The contended spinlock was the sb_lock.  It is under heavy contention
because the following code in the critcal section of sget_fc():

  hlist_for_each_entry(old, &fc->fs_type->fs_supers, s_instances) {
      if (test(old, fc))
          goto share_extant_sb;
  }

After testing with added instrumentation code, it was found that the
benchmark could generate thousands of ipc namespaces with the
corresponding number of entries in the mqueue's fs_supers list where the
namespaces are the key for the search.  This leads to excessive time in
scanning the list for a match.

Looking back at the mqueue calling sequence leading to sget_fc():

  mq_init_ns()
  => mq_create_mount()
  => fc_mount()
  => vfs_get_tree()
  => mqueue_get_tree()
  => get_tree_keyed()
  => vfs_get_super()
  => sget_fc()

Currently, mq_init_ns() is the only mqueue function that will indirectly
call mqueue_get_tree() with a newly allocated ipc namespace as the key for
searching.  As a result, there will never be a match with the exising ipc
namespaces stored in the mqueue's fs_supers list.

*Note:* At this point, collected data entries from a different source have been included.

-- ==== Sys2Proof/Tests/Slice0.lean ====
section
/-!
SUPPORT. Sys2Proof/Tests/Slice0.lean: terms that the well-formedness checks refuse, words decoded as the manual encodes them, and
for every claim states and operands that meet its hypotheses, with results worked out from the manual.
-/
namespace Sys2Proof.Tests

open Sys2Proof Sys2Proof.Machine

set_option Elab.async false

/-! ### Well-formedness and decoding -/

/-- One ill-formed term for each check of scalar and control fields (R275, R278, R283, R295, R297, R301). -/
theorem test_wf_refuses_scalar_fields :
    (Instr.cmp 0 6 0 1 2).wf = false ∧ (Instr.cmpi 0 7 0 1 2).wf = false ∧ (Instr.cmpq 0 6 1 2).wf = false
    ∧ (Instr.fcmp 0 7 0 1 2).wf = false ∧ (Instr.fcmpq 0 7 1 2).wf = false
    ∧ (Instr.fcvt 0 1 2 6 0).wf = false ∧ (Instr.fcvt 0 1 2 0 6).wf = false ∧ (Instr.fcvt 0 1 2 3 3).wf = false
    ∧ (Instr.sext 0 1 2 0).wf = false ∧ (Instr.sext 0 1 2 65).wf = false
    ∧ (Instr.zext 0 1 2 0).wf = false ∧ (Instr.zext 0 1 2 65).wf = false ∧ (Instr.zext 0 1 2 64).wf = true
    ∧ (Instr.mfsr 0 1 0x00A).wf = false ∧ (Instr.mfsr 0 1 0x026).wf = false ∧ (Instr.mfsr 0 1 0x02A).wf = false
    ∧ (Instr.mtsr 0 1 0x00F).wf = false ∧ (Instr.mtsr 0 1 0x027).wf = false ∧ (Instr.mfsr 0 1 0x029).wf = true := by
  decide

/-- One ill-formed term for each check of vector types and conditions (R275, R318, R325, R329). -/
theorem test_wf_refuses_vector_fields :
    (Instr.vadd 0 1 2 3 8 0).wf = false ∧ (Instr.vsub 0 1 2 3 8 0).wf = false ∧ (Instr.vmul 0 1 2 3 9 0).wf = false
    ∧ (Instr.vdiv 0 1 2 3 4 0).wf = false ∧ (Instr.vmin 0 1 2 3 8 0).wf = false ∧ (Instr.vmax 0 1 2 3 8 0).wf = false
    ∧ (Instr.vaddS 0 1 2 3 1 0).wf = false ∧ (Instr.vsubS 0 1 2 3 8 0).wf = false ∧ (Instr.vshl 0 1 2 3 0 0).wf = false
    ∧ (Instr.vshr 0 1 2 3 1 0).wf = false ∧ (Instr.vand 0 1 2 3 12 0).wf = false ∧ (Instr.vor 0 1 2 3 12 0).wf = false
    ∧ (Instr.vxor 0 1 2 3 12 0).wf = false ∧ (Instr.vabs 0 1 2 3 0).wf = false ∧ (Instr.vneg 0 1 2 5 0).wf = false
    ∧ (Instr.vmov 0 1 2 12 0).wf = false ∧ (Instr.vsel 0 1 2 3 12 0).wf = false ∧ (Instr.vbcast 0 1 2 12 0).wf = false
    ∧ (Instr.vget 0 1 2 3 12).wf = false ∧ (Instr.vset 0 1 2 3 12 0).wf = false ∧ (Instr.vperm 0 1 2 3 12 0).wf = false
    ∧ (Instr.vrot 0 1 2 3 12 0).wf = false ∧ (Instr.vcmp 0 0 0 1 2 1 0).wf = false ∧ (Instr.vcmp 0 7 0 1 2 0 0).wf = false
    ∧ (Instr.vcmpq 0 6 1 2 2 0).wf = false ∧ (Instr.vcmpq 0 6 1 2 0 0).wf = true
    ∧ (Instr.vcvt 0 1 2 12 0 0).wf = false ∧ (Instr.vcvt 0 1 2 3 3 0).wf = false ∧ (Instr.vcvt 0 1 2 2 11 0).wf = false
    ∧ (Instr.vcvt 0 1 2 11 5 0).wf = false ∧ (Instr.vqnt 0 1 2 3 7 0).wf = false ∧ (Instr.vdqnt 0 1 2 3 11 0).wf = false
    ∧ (Instr.vbamax 0 1 2 3 2 0).wf = false ∧ (Instr.vrsum 0 1 2 4 0).wf = false ∧ (Instr.vrmax 0 1 2 8 0).wf = false
    ∧ (Instr.vrmin 0 1 2 8 0).wf = false ∧ (Instr.vscan 0 1 2 1 0).wf = false ∧ (Instr.vexp2 0 1 2 2 0).wf = false
    ∧ (Instr.vlog2 0 1 2 2 0).wf = false ∧ (Instr.vrcp 0 1 2 2 0).wf = false ∧ (Instr.vrsqrt 0 1 2 2 0).wf = false
    ∧ (Instr.vsqrt 0 1 2 2 0).wf = false ∧ (Instr.vtanh 0 1 2 2 0).wf = false := by
  decide

/-- One ill-formed term for each check of asynchronous, micro-operation and Virga fields (R354, R358, R385, R387, R389, R395, R396,
R409). -/
theorem test_wf_refuses_other_fields :
    (Instr.cpyf 0 1 2 3 0 0).wf = false ∧ (Instr.cpyf 0 1 2 4 0 0).wf = true ∧ (Instr.waita 0 1 2 3 0 true 3).wf = false
    ∧ (Instr.uopMma 0 1 0 0 0 0 true).wf = false ∧ (Instr.uopMma 0 0 0 1 0 0 true).wf = false
    ∧ (Instr.uopLoop 0 1 false 0 0).wf = false ∧ (Instr.uopWflag 0 0 3).wf = false ∧ (Instr.uopSignal 0 0 false 1).wf = false
    ∧ (Instr.virgaMfv 1 0x009).wf = false ∧ (Instr.virgaMtv 1 0x014).wf = false ∧ (Instr.virgaEvtake 2 false).wf = false
    ∧ (Instr.virgaPdcrd 6 1).wf = false ∧ (Instr.virgaWinrd 1 1).wf = false ∧ (Instr.virgaLosnext 3 1 false).wf = false
    ∧ (Instr.virgaRcbrd 4 1).wf = false ∧ (Instr.virgaPeerrd 12 1).wf = false ∧ (Instr.virgaPdcwr 1 2 5).wf = false := by
  decide

/-- The words of the worked example of R304, and FENCE, CPY and DEADL written out from R338 and R339. -/
theorem test_decode_sikan_words :
    (decodeSikan 0x900430C4 0).toOption = some (.add 0 3 3 4) ∧ (decodeSikan 0x90604101 0).toOption = some (.addi 0 4 4 1)
    ∧ (decodeSikan 0x90000000 0).toOption = some (.nop 0) ∧ (decodeSikan 0xA018FFFB 0xFF).toOption = some (.loop 0 0 0xFFFFFB)
    ∧ (decodeSikan 0x907C500F 0).toOption = some (.li 0 5 15) ∧ (decodeSikan 0x909000C5 0).toOption = some (.cmpq 0 0 3 5)
    ∧ (decodeSikan 0xA0080002 0).toOption = some (.brq 0 2) ∧ (decodeSikan 0xA0280000 0).toOption = some (.halt 0)
    ∧ (decodeSikan 0xE0642042 0).toOption = some (.fence 0 2 false false 0x0006) ∧ (decodeSikan 0xF0314000 0).toOption = some (.deadl 0 20)
    ∧ (decodeSikan 0xF000A2CC 0x12).toOption = some (.cpy 0 10 11 12 1 2) := by
  decide

/-- Words of class 2 to 7 written out bit by bit from R291, R316, R338, R339 and R370. -/
theorem test_decode_written_fields :
    -- SYSCALL 5: class 2, opcode 0x0D
    (decodeSikan 0b10100000001101000000000000000101#32 0).toOption = some (.syscall 0 5)
    -- @p3 VAND.i32 v1, v2, v3 under m1, type code 2
    ∧ (decodeSikan 0b10110011000000000001000010000011#32 0x21).toOption = some (.vadd 3 1 2 3 2 1)
    -- STN.n64 s1, s2, 8 : class 6, opcode 0x05, size code 3, L = 1
    ∧ (decodeSikan 0b11100000000101000001000010000011#32 1).toOption = some (.stn 0 1 2 0 3 1)
    -- RREL 7: class 7, opcode 0x03
    ∧ (decodeSikan 0b11110000000011000000000111000000#32 0).toOption = some (.rrel 0 7)
    -- MWAIT s9: class 5, opcode 0x01
    ∧ (decodeSikan 0b11010000000001000000001001000000#32 0).toOption = some (.mwait 0 9) := by
  decide

/-- The words of the Virga listing (R417): EVTAKE g4, 1; ANDI g8, g4, 0xFF; RETX g11, g9, g10; and MFV of a number that is none. -/
theorem test_decode_virga_words :
    (decodeVirga 0x94800001).toOption = some (.virgaEvtake 4 true) ∧ (decodeVirga 0x350400FF).toOption = some (.virgaAndi 8 4 0xFF)
    ∧ (decodeVirga 0xA9695000).toOption = some (.virgaRetx 11 9 10) ∧ (decodeVirga 0).toOption = some .virgaNop
    ∧ (decodeVirga 0x00000001).toOption = none ∧ (decodeVirga 0xD8000000).toOption = none := by
  decide

/-! ### States to test on -/

/-- The state after an outcome that goes on. -/
def after (o : Host.Outcome State Fault Refusal) : State :=
  match o with
  | .next t => t
  | _ => State.reset

/-- Cell 0 of team 0 of context 1, running in user mode, with s2 = -1, s3 = 2, s4 = 2^63 and s5 = 0x40490FDB. -/
def cell0 : Cell :=
  { Cell.empty with
    live := true
    ctx := 1
    s := [(2, 0xFFFFFFFFFFFFFFFF), (3, 2), (4, 0x8000000000000000), (5, 0x3FC00000)] }

/-- A package past start-up whose slot 0 holds a cell about to issue the group at 0x100. -/
def withCell (c : Cell) : State :=
  { State.reset with
    cells := [(0, c)]
    teams := [(65536, { teamEmpty with run := .placed, seats := [0] })]
    ctxs := [(1, { ctxEmpty with live := true })]
    pkg := { Package.reset with phase := 6 }
    iss := ⟨0, 0x100, 0x100, 0x104, 0x900430C4, 0, none, 0, 0⟩ }

/-- Cell 0 as it stands. -/
def state0 : State := withCell cell0

/-- Cell 0 after an instruction. -/
def cellAfter (i : Instr) (s : State) : Cell := getCell (after (exec i s)) 0

/-- A scalar after an instruction, where it may issue. -/
def sAfter (i : Instr) (s : State) (r : BitVec 6) : Option (BitVec 64) :=
  if ready i s then some (rdS (cellAfter i s) r) else none

/-- Does an instruction, which may issue, leave the whole state as it is? -/
def stays (i : Instr) (s : State) : Bool :=
  ready i s && match exec i s with
    | .next t => decide (t = s)
    | _ => false

/-! ### Class 1 -/

/-- IntegerFormResults: register forms, by hand from R292. -/
theorem test_integer_register_forms :
    sAfter (.add 0 1 2 3) state0 1 = some 1 ∧ sAfter (.sub 0 1 3 2) state0 1 = some 3
    ∧ sAfter (.mul 0 1 2 3) state0 1 = some 0xFFFFFFFFFFFFFFFE ∧ sAfter (.mulhI64 0 1 2 3) state0 1 = some 0xFFFFFFFFFFFFFFFF
    ∧ sAfter (.mulhN64 0 1 2 3) state0 1 = some 1 ∧ sAfter (.divI64 0 1 4 3) state0 1 = some 0xC000000000000000
    ∧ sAfter (.divN64 0 1 4 0) state0 1 = some 0xFFFFFFFFFFFFFFFF ∧ sAfter (.divI64 0 1 4 0) state0 1 = some 0x8000000000000000
    ∧ sAfter (.remI64 0 1 2 3) state0 1 = some 0xFFFFFFFFFFFFFFFF ∧ sAfter (.remN64 0 1 2 3) state0 1 = some 1
    ∧ sAfter (.and 0 1 2 4) state0 1 = some 0x8000000000000000 ∧ sAfter (.or 0 1 3 4) state0 1 = some 0x8000000000000002
    ∧ sAfter (.xor 0 1 2 3) state0 1 = some 0xFFFFFFFFFFFFFFFD ∧ sAfter (.shl 0 1 3 2) state0 1 = some 0
    ∧ sAfter (.shrI64 0 1 4 3) state0 1 = some 0xE000000000000000 ∧ sAfter (.shrN64 0 1 4 3) state0 1 = some 0x2000000000000000 := by
  decide

/-- IntegerFormResults: minima, maxima and saturation, by hand from R292. -/
theorem test_integer_min_max_saturate :
    sAfter (.minI64 0 1 2 3) state0 1 = some 0xFFFFFFFFFFFFFFFF ∧ sAfter (.minN64 0 1 2 3) state0 1 = some 2
    ∧ sAfter (.maxI64 0 1 2 3) state0 1 = some 2 ∧ sAfter (.maxN64 0 1 2 3) state0 1 = some 0xFFFFFFFFFFFFFFFF
    ∧ sAfter (.addI64S 0 1 4 2) state0 1 = some 0x8000000000000000 ∧ sAfter (.addN64S 0 1 2 3) state0 1 = some 0xFFFFFFFFFFFFFFFF
    ∧ sAfter (.subI64S 0 1 3 4) state0 1 = some 0x7FFFFFFFFFFFFFFF ∧ sAfter (.subN64S 0 1 3 2) state0 1 = some 0
    ∧ sAfter (.add 0 0 2 3) state0 0 = some 0 := by
  decide

/-- IntegerFormResults: immediate forms, by hand from R293 and R294. -/
theorem test_integer_immediate_forms :
    sAfter (.addi 0 1 3 0x3FFD) state0 1 = some 0xFFFFFFFFFFFFFFFF ∧ sAfter (.andi 0 1 2 0x3FF0) state0 1 = some 0xFFFFFFFFFFFFFFF0
    ∧ sAfter (.ori 0 1 3 0x2000) state0 1 = some 0xFFFFFFFFFFFFE002 ∧ sAfter (.xori 0 1 3 3) state0 1 = some 1
    ∧ sAfter (.shli 0 1 3 63) state0 1 = some 0 ∧ sAfter (.shriI64 0 1 4 63) state0 1 = some 0xFFFFFFFFFFFFFFFF
    ∧ sAfter (.shriN64 0 1 4 63) state0 1 = some 1 ∧ sAfter (.li 0 1 0x80000) state0 1 = some 0xFFFFFFFFFFF80000
    ∧ sAfter (.lis 0 3 0x4567) state0 3 = some 0x24567 := by
  decide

So using get_tree_keyed() to do an existing ipc namespace search is just a
waste of time.  Instead, we could use get_tree_nodev() to eliminate the
useless search.  By doing so, we can greatly reduce the sb_lock hold time
and avoid the spinlock contention problem in case a large number of ipc
namespaces are present.

Of course, if the code is modified in the future to allow
mqueue_get_tree() to be called with an existing ipc namespace instead of a
new one, we will have to use get_tree_keyed() in this case.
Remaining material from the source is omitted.